▶ **What to do**
Given the records below, would you repeat exactly the lines that begin at the one containing "voice | fax | both" and end at the one containing "result (R128). -/", inclusive?

====== Provided data

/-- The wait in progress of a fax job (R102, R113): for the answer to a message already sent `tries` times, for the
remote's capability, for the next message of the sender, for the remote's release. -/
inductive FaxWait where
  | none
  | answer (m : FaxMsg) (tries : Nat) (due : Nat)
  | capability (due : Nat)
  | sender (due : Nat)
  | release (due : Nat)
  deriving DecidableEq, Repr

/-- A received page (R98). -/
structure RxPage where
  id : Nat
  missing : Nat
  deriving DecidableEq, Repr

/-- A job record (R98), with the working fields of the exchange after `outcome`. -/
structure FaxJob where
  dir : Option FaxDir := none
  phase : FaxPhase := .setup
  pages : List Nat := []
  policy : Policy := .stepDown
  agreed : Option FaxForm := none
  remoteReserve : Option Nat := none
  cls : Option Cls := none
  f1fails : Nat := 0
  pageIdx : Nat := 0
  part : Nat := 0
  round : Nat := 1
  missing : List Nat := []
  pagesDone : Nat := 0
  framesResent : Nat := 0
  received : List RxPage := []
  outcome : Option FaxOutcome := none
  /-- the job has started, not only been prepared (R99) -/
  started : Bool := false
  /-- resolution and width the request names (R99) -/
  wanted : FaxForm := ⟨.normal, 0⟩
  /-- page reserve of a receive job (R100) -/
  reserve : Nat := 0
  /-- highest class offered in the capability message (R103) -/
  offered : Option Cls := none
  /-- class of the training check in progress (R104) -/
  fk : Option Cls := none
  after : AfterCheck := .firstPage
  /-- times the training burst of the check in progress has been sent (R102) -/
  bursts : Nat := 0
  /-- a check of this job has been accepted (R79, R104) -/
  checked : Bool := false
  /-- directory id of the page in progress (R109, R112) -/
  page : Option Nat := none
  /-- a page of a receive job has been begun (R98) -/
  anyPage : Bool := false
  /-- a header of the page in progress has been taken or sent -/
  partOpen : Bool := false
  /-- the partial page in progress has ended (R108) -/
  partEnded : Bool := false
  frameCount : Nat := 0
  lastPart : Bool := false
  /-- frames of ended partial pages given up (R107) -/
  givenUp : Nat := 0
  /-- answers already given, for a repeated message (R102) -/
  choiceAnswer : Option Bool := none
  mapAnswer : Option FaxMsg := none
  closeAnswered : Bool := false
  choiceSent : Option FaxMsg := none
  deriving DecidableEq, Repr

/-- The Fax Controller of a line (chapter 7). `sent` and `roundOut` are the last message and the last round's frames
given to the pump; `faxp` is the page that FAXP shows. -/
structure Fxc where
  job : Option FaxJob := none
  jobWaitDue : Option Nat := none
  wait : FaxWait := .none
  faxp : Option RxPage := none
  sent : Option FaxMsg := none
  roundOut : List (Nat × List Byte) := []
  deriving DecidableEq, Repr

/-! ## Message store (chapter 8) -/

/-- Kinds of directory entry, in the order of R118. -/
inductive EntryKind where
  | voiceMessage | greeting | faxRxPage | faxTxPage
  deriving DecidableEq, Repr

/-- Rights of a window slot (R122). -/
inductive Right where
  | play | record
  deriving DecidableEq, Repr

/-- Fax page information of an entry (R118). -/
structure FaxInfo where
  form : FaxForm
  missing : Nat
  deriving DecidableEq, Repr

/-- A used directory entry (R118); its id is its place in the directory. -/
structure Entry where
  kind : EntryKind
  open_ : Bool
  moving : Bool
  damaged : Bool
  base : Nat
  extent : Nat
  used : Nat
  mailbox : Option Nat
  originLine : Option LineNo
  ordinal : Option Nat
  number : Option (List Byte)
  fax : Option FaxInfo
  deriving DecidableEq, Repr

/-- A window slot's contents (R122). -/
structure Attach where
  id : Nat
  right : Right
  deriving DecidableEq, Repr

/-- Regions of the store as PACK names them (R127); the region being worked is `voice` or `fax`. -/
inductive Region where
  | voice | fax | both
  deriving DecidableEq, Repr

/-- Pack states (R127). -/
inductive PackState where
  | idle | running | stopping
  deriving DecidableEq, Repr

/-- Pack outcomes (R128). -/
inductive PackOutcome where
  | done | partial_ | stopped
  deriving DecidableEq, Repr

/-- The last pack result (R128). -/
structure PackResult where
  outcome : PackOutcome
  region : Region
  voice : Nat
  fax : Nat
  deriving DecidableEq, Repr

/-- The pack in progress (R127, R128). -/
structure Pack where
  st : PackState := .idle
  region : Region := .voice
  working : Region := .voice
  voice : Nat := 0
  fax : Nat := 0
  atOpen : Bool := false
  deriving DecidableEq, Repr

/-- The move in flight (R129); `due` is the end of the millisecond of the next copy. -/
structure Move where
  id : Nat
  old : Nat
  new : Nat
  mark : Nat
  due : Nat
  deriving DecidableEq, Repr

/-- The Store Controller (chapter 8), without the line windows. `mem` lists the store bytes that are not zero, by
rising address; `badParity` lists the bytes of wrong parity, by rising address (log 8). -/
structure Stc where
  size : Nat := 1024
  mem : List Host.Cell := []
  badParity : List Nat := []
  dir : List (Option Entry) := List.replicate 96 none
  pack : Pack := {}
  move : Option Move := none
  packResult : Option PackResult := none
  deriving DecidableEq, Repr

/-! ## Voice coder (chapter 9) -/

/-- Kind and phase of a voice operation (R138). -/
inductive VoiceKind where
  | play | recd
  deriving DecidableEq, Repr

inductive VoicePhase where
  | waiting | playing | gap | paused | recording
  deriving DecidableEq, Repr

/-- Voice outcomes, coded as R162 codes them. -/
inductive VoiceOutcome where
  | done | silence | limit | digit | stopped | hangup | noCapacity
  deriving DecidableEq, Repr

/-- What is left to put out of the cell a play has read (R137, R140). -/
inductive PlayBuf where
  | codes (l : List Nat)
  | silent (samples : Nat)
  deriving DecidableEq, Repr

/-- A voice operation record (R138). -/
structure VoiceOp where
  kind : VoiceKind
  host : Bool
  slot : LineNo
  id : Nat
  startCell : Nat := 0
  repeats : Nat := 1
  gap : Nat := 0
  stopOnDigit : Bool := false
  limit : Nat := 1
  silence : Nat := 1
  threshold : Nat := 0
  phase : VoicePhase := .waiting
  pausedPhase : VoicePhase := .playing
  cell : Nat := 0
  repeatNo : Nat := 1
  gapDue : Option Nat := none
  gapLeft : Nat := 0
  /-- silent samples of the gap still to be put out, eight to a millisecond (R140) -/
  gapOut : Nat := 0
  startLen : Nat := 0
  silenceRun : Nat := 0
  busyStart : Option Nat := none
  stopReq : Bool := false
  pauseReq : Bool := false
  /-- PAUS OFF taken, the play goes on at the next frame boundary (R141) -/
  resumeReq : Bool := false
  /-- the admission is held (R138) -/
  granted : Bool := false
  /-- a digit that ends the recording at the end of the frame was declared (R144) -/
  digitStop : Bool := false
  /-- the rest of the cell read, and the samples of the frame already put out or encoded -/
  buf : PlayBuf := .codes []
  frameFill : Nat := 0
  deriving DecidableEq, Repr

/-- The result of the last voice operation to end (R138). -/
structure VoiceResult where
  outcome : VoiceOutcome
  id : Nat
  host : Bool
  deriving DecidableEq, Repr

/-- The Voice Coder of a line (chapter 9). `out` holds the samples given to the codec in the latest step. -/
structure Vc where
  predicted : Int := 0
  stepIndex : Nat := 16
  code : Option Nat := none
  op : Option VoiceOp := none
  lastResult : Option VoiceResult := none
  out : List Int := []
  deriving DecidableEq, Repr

============

▶ **Solution for this exercise**
  | voice | fax | both
  deriving DecidableEq, Repr

/-- Pack states (R127). -/
inductive PackState where
  | idle | running | stopping
  deriving DecidableEq, Repr

/-- Pack outcomes (R128). -/
inductive PackOutcome where
  | done | partial_ | stopped
  deriving DecidableEq, Repr

/-- The last pack result (R128). -/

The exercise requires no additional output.